--- TASK ITEM ---
With both ends included, repeat exactly the lines of the entries below from the one containing "[busRead, hostReg_calVol k]" down to the one containing "register write -/", and no others.

[Records from a data collection]
···

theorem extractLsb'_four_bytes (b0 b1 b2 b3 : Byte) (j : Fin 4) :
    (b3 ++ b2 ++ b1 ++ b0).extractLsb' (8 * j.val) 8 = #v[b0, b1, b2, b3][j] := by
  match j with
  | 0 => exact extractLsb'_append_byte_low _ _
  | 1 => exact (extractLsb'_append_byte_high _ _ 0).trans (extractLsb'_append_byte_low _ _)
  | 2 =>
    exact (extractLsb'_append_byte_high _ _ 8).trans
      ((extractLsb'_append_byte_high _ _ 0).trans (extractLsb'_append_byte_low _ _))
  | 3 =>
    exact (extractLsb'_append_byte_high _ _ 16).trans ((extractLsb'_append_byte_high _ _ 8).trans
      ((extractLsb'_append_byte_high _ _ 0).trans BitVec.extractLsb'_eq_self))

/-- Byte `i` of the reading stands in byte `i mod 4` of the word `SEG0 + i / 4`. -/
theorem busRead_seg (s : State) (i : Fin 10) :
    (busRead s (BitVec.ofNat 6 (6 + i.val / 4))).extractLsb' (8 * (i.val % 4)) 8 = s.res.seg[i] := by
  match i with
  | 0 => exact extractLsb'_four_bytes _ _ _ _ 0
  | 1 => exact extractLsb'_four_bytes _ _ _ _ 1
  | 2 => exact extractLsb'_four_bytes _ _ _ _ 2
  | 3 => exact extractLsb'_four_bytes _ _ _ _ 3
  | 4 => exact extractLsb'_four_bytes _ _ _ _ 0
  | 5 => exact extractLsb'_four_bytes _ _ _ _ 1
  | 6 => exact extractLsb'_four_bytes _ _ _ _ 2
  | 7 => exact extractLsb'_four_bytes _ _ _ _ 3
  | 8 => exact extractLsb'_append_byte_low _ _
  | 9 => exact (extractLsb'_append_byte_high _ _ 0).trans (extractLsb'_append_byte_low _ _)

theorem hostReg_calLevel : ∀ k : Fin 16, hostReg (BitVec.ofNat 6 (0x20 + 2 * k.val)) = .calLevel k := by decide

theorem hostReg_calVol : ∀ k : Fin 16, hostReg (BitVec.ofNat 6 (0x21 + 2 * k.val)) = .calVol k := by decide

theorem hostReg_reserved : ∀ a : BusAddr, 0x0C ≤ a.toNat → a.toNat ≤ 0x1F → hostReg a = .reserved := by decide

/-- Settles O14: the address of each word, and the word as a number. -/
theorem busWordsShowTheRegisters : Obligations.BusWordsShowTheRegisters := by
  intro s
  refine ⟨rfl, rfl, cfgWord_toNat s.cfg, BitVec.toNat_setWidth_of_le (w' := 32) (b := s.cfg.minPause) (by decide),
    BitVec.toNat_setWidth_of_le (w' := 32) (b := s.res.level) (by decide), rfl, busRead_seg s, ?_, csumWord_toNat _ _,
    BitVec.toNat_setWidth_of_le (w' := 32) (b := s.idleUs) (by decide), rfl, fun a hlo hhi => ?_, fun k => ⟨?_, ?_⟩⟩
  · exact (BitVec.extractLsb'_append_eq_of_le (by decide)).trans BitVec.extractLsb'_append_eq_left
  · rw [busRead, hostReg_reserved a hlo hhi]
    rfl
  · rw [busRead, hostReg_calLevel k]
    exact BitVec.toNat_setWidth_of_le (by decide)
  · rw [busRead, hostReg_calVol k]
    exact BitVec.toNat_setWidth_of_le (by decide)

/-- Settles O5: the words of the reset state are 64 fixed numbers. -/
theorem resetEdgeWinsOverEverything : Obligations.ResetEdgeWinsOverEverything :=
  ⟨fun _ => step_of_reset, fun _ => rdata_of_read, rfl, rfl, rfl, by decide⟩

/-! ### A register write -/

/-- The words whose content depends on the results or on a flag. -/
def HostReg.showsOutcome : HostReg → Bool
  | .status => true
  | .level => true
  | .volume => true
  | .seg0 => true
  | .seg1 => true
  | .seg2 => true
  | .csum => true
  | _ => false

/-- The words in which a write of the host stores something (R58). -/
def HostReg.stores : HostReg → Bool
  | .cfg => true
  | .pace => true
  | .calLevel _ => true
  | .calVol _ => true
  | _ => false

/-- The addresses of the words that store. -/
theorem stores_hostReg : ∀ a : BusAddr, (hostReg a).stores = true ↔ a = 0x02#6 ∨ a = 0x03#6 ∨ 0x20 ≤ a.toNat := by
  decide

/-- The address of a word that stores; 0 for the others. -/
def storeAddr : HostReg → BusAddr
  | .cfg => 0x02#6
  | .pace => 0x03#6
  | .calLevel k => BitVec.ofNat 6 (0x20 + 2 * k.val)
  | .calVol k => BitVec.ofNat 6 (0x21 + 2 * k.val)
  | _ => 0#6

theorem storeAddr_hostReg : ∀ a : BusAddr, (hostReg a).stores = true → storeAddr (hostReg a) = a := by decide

···

--- REPLY ---
  · rw [busRead, hostReg_calVol k]
    exact BitVec.toNat_setWidth_of_le (by decide)

/-- Settles O5: the words of the reset state are 64 fixed numbers. -/
theorem resetEdgeWinsOverEverything : Obligations.ResetEdgeWinsOverEverything :=
  ⟨fun _ => step_of_reset, fun _ => rdata_of_read, rfl, rfl, rfl, by decide⟩

/-! ### A register write -/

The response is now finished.